- Task statement:
Every line with "exact" in it must be copied from the data.

- Provided records:
/-- The lanes of an indirect jump agree on an aligned target: the whole path moves, and a call has pushed its token. -/
theorem indirectJump_same {i : Instr} {call : Bool} {v : VCode} {s : State} {f : Focus} {t : Pc} {c : Cord}
    (h : Issues i s f) (hm : f.path.mask ≠ 0) (ha : t.toNat % 4 = 0)
    (ht : ∀ l < 32, f.path.mask.getLsbD l → f.indirect v l = t)
    (hc : (if call then pushToken f.stand f.cord { call := true, rpc := f.path.pc + 4, m := f.path.mask, w := 0 }
      else .ok (f.stand, f.cord)) = (.ok (f.stand, c) : Ctl)) (hs : c.spillPlaces = f.cord.spillPlaces) :
    indirectJump i call v s = .next { s with focus := some { f with
      cord := c.setSlot f.slotB (some (f.path.next t)), path := f.path.next t } } := by
  have ht' : ∀ l ∈ Mask.toLanes f.path.mask, f.indirect v l = t := by
    intro l hl
    obtain ⟨h32, hbit⟩ : l < 32 ∧ f.path.mask.getLsbD l = true := by simpa [Mask.toLanes, lanes] using hl
    exact ht l h32 hbit
  have hfind : ((Mask.toLanes f.path.mask).find? fun l => decide ((f.indirect v l).toNat % 4 ≠ 0)) = none :=
    List.find?_eq_none.mpr fun l hl => by simp [ht' l hl, ha]
  have hne : Mask.toLanes f.path.mask ≠ [] := fun hnil => hm (by rw [← ofLanes_toLanes f.path.mask, hnil]; rfl)
  refine issueCtl_of_ok h ?_ (by rw [Cord.spillPlaces_setSlot, hs]) (Cord.slot_setSlot_same _ _ _)
  simp only [hfind, hc, groupsOf_same hne ht', ofLanes_toLanes]
  rfl

/-- The lowest lane whose target is not aligned is the fault of an indirect jump. -/
theorem indirectJump_misaligned {i : Instr} {call : Bool} {v : VCode} {s : State} {f : Focus} {l : Nat}
    (h : Issues i s f) (hl : l < 32) (hm : f.path.mask.getLsbD l) (ha : (f.indirect v l).toNat % 4 ≠ 0)
    (hlow : ∀ k < l, f.path.mask.getLsbD k → (f.indirect v k).toNat % 4 = 0) :
    indirectJump i call v s =
      .next (s.faulted i f { code := .misaligned, val := some ((f.indirect v l).zeroExtend 64) }) := by
  have hfind : ((Mask.toLanes f.path.mask).find? fun l => decide ((f.indirect v l).toNat % 4 ≠ 0)) = some l := by
    rw [Mask.toLanes, List.find?_filter, lanes, List.find?_range_eq_some]
    refine ⟨by simp [hm, ha], by simpa using hl, fun k hk => ?_⟩
    cases hb : f.path.mask.getLsbD k
    · simp
    · simp [hlow k hk hb]
  refine issueCtl_of_own h ?_
  simp only [hfind]

/-! ### Each instruction's event -/

theorem exec_jmp_eq (disp : BitVec 21) (s : State) :
    exec (.jmp disp) s = issueCtl (.jmp disp) s fun f => f.goto (branchTo f.path.pc disp) := rfl

theorem exec_call_eq (disp : BitVec 21) (s : State) :
    exec (.call disp) s = issueCtl (.call disp) s fun f =>
      pushToken f.stand (f.cord.setSlot f.slotB (some (f.path.next (branchTo f.path.pc disp))))
        ⟨true, f.path.pc + 4, f.path.mask, 0⟩ := rfl

theorem exec_rcv_eq (disp : BitVec 21) (s : State) :
    exec (.rcv disp) s = issueCtl (.rcv disp) s fun f =>
      pushToken f.stand (f.cord.setSlot f.slotB (some (f.path.next (f.path.pc + 4))))
        ⟨false, branchTo f.path.pc disp, f.path.mask, 0⟩ := rfl

theorem exec_jmpr_eq (v : VCode) (s : State) : exec (.jmpr v) s = indirectJump (.jmpr v) false v s := rfl

theorem exec_callr_eq (v : VCode) (s : State) : exec (.callr v) s = indirectJump (.callr v) true v s := rfl

/-- BRAL with count 0 always branches: every allowance shows at least that many elements. -/
theorem exec_bral_zero {a : BitVec 3} {disp : BitVec 18} {s : State} {f : Focus} (h : Issues (.bral a 0 disp) s f) :
    exec (.bral a 0 disp) s = .next (s.keep { f with path := f.path.next (branchTo f.path.pc disp) }) := by
  change execBral a 0 disp s = _
  rw [execBral, issue_of_issues h]
  simp

/-! ### The obligations -/

/-- Settles O10: the displacement is the field's signed value in words, and JMP and BRAL go where it says. -/
theorem branchDisplacementsCountWords : Obligations.BranchDisplacementsCountWords := by
  unfold Obligations.BranchDisplacementsCountWords
  intro pc b q
  obtain ⟨bl, bh⟩ := branchTo_reach (n := 20) pc b (by decide)
  obtain ⟨ql, qh⟩ := branchTo_reach (n := 17) pc q (by decide)
  refine ⟨branchTo_eq_ofInt pc b, branchTo_eq_ofInt pc q, ?_, ?_, bl, bh, ql, qh, fun s f h hpc => ?_,
    fun s f a c h hpc hc => ?_⟩
  · simp [branchTo]
  · simp [branchTo]
  · rw [exec_jmp_eq, issueCtl_of_goto h rfl, ← hpc]
    exact ⟨_, _, rfl, rfl, rfl⟩
  · subst hc
    rw [exec_bral_zero h, ← hpc]
    exact ⟨_, _, rfl, rfl, rfl⟩

/-- Settles O11: each instruction's event, on a path whose token needs no spill. -/
theorem branchesAndJumpsComplete : Obligations.BranchesAndJumpsComplete := by
  unfold Obligations.BranchesAndJumpsComplete
  refine ⟨fun s f p neg disp => ?_, fun s f v => ?_⟩
  · intro target m taken fall path move push
    have htarget : branchTo f.path.pc disp = target := branchTo_eq _ _
    refine ⟨fun h => ?_, fun h hs hl => ?_, fun h hs hl => ?_, fun i hi h hfull => ?_, fun h => ?_⟩
    · rw [exec_jmp_eq, issueCtl_of_goto h rfl, htarget]; rfl
    · rw [exec_call_eq, issueCtl_of_push h rfl hs hl, htarget]; rfl
    · rw [exec_rcv_eq, issueCtl_of_push h rfl hs hl, htarget]; rfl
    · simp only [List.mem_cons, List.not_mem_nil, or_false] at hi
      rcases hi with rfl | rfl
      · rw [exec_call_eq, issueCtl_of_push_full h rfl hfull]
      · rw [exec_rcv_eq, issueCtl_of_push_full h rfl hfull]
    · obtain ⟨hnone, hall, hsplit⟩ := exec_brc h
      rw [htarget] at hall hsplit
      exact ⟨hnone, hall, hsplit⟩
  · intro m tgt path
    refine ⟨fun t hm ha ht => ⟨fun h => ?_, fun h hs hl => ?_⟩, fun l hl hm ha hlow i hi h => ?_⟩
    · rw [exec_jmpr_eq, indirectJump_same (call := false) h hm ha ht rfl rfl]; rfl
    · rw [exec_callr_eq, indirectJump_same (call := true) h hm ha ht (pushToken_room _ hs hl) rfl]
      cases f.slotB <;> rfl
    · simp only [List.mem_cons, List.not_mem_nil, or_false] at hi
      rcases hi with rfl | rfl
      · rw [exec_jmpr_eq]; exact indirectJump_misaligned h hl hm ha hlow
      · rw [exec_callr_eq]; exact indirectJump_misaligned h hl hm ha hlow

end Sys2Proof.Machine
end

section
/-! PROOFS. Special registers, TRAP, ERET and HALT (02_encoding.md R53, R65, R72; 13_system.md R377, R388, R392,
R393). -/

namespace Sys2Proof.Machine
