-- ==== Sys2Proof/Tests/Slice0.lean ====
section
/-! SUPPORT. Tests. Expected values come from the spec: the encodings of 30_encoding.md, the examples of each command's rule and the
vectors of 95_test_vectors.md. The witnesses show, for each obligation with hypotheses, states and operands that meet them. -/

namespace Sys2Proof.Tests

open Sys2Proof.Machine

set_option Elab.async false

/-! ### Helpers -/

/-- The state after the step that runs word `w`. -/
def ran (w : Nat) (s : State) : State :=
  match step (s.withFetchWord 32 w) with
  | .next t => t
  | .fault _ => s
  | .refused _ => s

/-- `COEF` holds a list of values from entry 0 on. -/
def withCoefs (coefs : List Int) (s : State) : State :=
  { s with ram.coef := Memory.numbered 0 (coefs.map (BitVec.ofInt 16)) }

/-- An array of 64 coefficients (the rest 0) with the identity permutation and K = 2. -/
def arrayOf (coefs : List Int) : State :=
  withCoefs (coefs ++ List.replicate (64 - coefs.length) 0)
    { State.reset with
      geo.ncoef := 64
      ram.perm := Memory.numbered 0 ((List.range 64).map (BitVec.ofNat 24))
      f5.permN := 64
      f5.k := 2
      valid.perm := true }

/-- The array `[0] + [2]·63` of 95_test_vectors.md §2.7. -/
def twos : State := arrayOf (0 :: List.replicate 63 2)

/-- A block whose entries are their own indices. -/
def indices : State := arrayOf ((List.range 64).map (fun i => (i : Int)))

/-- The quantisation tables hold one value. -/
def withQt (v : BitVec 16) (s : State) : State := { s with ram.qt := Memory.numbered 0 (List.replicate 256 v) }

/-- DCTBUF holds one value, and the divisors another. -/
def withDct (x d : F64) (s : State) : State :=
  { s with
    ram.dct := Memory.numbered 0 (List.replicate 64 x)
    ram.div := Memory.numbered 0 (List.replicate 128 d)
    valid.div := true }

/-! ### Well-formedness: an ill-formed term for each check -/

theorem test_wellFormed_refuses :
    (Instr.qtscale 256).wellFormed = false ∧ (Instr.quant 0 262144).wellFormed = false ∧
    (Instr.zzfwd 262144).wellFormed = false ∧ (Instr.zzinv 262144).wellFormed = false ∧
    (Instr.blkaddr 0 16 0).wellFormed = false ∧ (Instr.blkaddr 0 0 262144).wellFormed = false ∧
    (Instr.putbits 32 0).wellFormed = false ∧ (Instr.encblk 0 0 0 262144).wellFormed = false ∧
    (Instr.decblk 0 0 0 262144).wellFormed = false ∧ (Instr.permrd 16777216).wellFormed = false ∧
    (Instr.curset 16777216).wellFormed = false ∧ (Instr.offer 256).wellFormed = false ∧
    (Instr.xbit 16777216).wellFormed = false ∧ (Instr.mstep 16777216).wellFormed = false := by decide

theorem test_wellFormed_accepts_the_largest_operands :
    (Instr.qtscale 255).wellFormed = true ∧ (Instr.blkaddr 3 15 262143).wellFormed = true ∧
    (Instr.putbits 31 0xFFFF).wellFormed = true ∧ (Instr.encblk 3 1 1 262143).wellFormed = true ∧
    (Instr.mstep 16777215).wellFormed = true := by decide

/-! ### Decoding: one word per row, from the formats of 30_encoding.md R142 to R149 and the opcodes of R152 -/

theorem test_decode_control : decode 0x00000000 = .ok .nop ∧ decode 0x0100ABCD = .ok (.mark 0xABCD) := by decide

theorem test_decode_transform :
    decode 0x10000050 = .ok (.qtscale 80) ∧ decode 0x11000000 = .ok .divcalc ∧ decode 0x12000000 = .ok .fdct ∧
    decode 0x13200005 = .ok (.quant 1 5) := by decide

theorem test_decode_array :
    decode 0x18000007 = .ok (.zzfwd 7) ∧ decode 0x1903FFFF = .ok (.zzinv 262143) ∧ decode 0x1A000000 = .ok .geom ∧
    decode 0x1B800003 = .ok (.blkaddr 2 0 3) ∧ decode 0x1B100000 = .ok (.blkaddr 0 4 0) ∧ decode 0x1C000000 = .ok .coefclr := by decide

theorem test_decode_encoder :
    decode 0x200800FF = .ok (.putbits 8 0xFF) ∧ decode 0x21000000 = .ok .flush ∧ decode 0x220000D9 = .ok (.emitraw 0xD9) ∧
    decode 0x23000000 = .ok .predclr ∧ decode 0x24700004 = .ok (.encblk 1 1 1 4) ∧ decode 0x25000000 = .ok .encscan := by decide
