-- ==== Sys2Proof/Config.lean ====
section
/-! DEFINITION. What the spec leaves to the implementation or to the world, as constants without a body: nothing can be
proved of a value of one, so what holds holds for every value. Each is named in a row of notes/assumptions. -/
namespace Sys2Proof.Config

/-- The hash in a fuse key slot, or none for a blank slot (R485: written at manufacture). -/
opaque keySlotDigest : Nat → Option (BitVec 512)

/-- The serial number in the fuses (R500). -/
opaque serial : W64

/-- The certificate in the fuses, DER, up to 2,048 bytes (R500). -/
opaque certificate : List Byte

/-- The private identity key the crown draws from its true random source (R500); the index is the power-up it is drawn at. -/
opaque identityKey : Nat → Nat

/-- Package stepping and crown die revision of the attestation report (R501). -/
opaque stepping : Byte
opaque crownRevision : Byte

/-- Spare rows of one memory bank (R257: post-package repair). -/
opaque spareRows : Nat

/-- What a (72,64) word with three or more flipped bits decodes to (R237 states one and two): none for an uncorrectable
word, else the exclusive-or the decoder leaves on the data. Applied to the flipped bits. -/
opaque secdedBeyond : List Nat → Option W64

/-- The correction the counter's servo computes, before the clamp of R527: from the offset just measured and the
correction in force (R413, R528 and R530 name the servo and give no formula). -/
opaque servo : Int → Int → Int

/-- Phase steering of one accepted 1PPS edge, from the distance to the whole second (R532). -/
opaque ppsServo : Int → Int → Int

/-- A port's own fixed latency in ns, as R405 subtracts it; by hub and port. -/
opaque phyLatency : Nat → Nat → Nat

/-- The way map of a channel direction (R420): hub, channel, true for the hub's sending direction, pattern digest, mapping and role, to
the weight less 1 of the control way, and the weight less 1 and the sending and receiving engine of each further way. The place
and layout of the map in the mould, and how it names engines, are not given. -/
opaque wayMap : Nat → Nat → Bool → BitVec 512 → Nat → Nat → Fin 255 × List (Fin 255 × Nat × Nat)

/-- Elements an endpoint holds before it gives no more credit (R288, R396), where its item takes them in one by one. -/
opaque endpointRoom : Nat

/-- The destination of a TIER item (R212, R285): the spec gives its common words and no destination. -/
opaque tierDest : W64 → W64 → W64 → Nat

/-- Base of an agent's part of the trace area and the form of a trace record (R462). Agents are numbered as the model
numbers them: tile, kind, list; a record holds its index and the two checks. -/
opaque traceBase : Nat → Nat
opaque traceRecord : Nat → W32 → W32 → List Byte

/-- Feature bits the dies of this package report in VER records (R431, R432), by die kind: no die offers a reserved bit, 6 to 63. -/
opaque features : Nat → BitVec 6

/-- The fabric port feature bits this device offers in IDENT (R383). -/
opaque portFeatures : W64

/-- The lowest fabric port version and the feature bits a pattern requires of a link (R383): by pattern digest. The place in the pattern
is not given. -/
opaque portNeed : BitVec 512 → BitVec 4 × W64

/-- A word of a priority message whose type has fields and no layout (R331, R367, R375, R413): MTYPE, the fields, the word's number. -/
opaque prioWord : Nat → List Nat → Nat → W64

/-- The bytes of a link control record (R385 names the records and lays none out): its kind in the order of R385, and its fields. -/
opaque ctrlBytes : Nat → List Nat → List (BitVec 8)

/-- What a flit on the host link acknowledges (R384, R508), by the flits sent: no command shows the host's flits. -/
opaque yhlAck : Nat → BitVec 24

/-- The bytes of the service journal in flash (R479, R503 give it no layout): whether it is open, and the offset. -/
opaque journalByte : Bool → Nat → BitVec 8

/-- The bytes of a spill run in the spill log (R228 gives a run's length and order, and no layout): run and offset to byte. -/
opaque spillByte : Nat → Nat → BitVec 8

/-- Which cluster's local store an MV item's local addresses name (R282 gives 23-bit local addresses and no cluster): true
for the second cluster of the region. -/
opaque mvSecond : Nat → Bool

/-- A value that the spec leaves open and no operand decides is the n-th of this sequence, n being the state's counter. -/
opaque freeWord : Nat → W64

end Sys2Proof.Config
end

- Solution for this exercise:
    exact ht l h32 hbit
    exact ⟨_, _, rfl, rfl, rfl⟩
    exact ⟨_, _, rfl, rfl, rfl⟩
      exact ⟨hnone, hall, hsplit⟩
      · rw [exec_jmpr_eq]; exact indirectJump_misaligned h hl hm ha hlow
      · rw [exec_callr_eq]; exact indirectJump_misaligned h hl hm ha hlow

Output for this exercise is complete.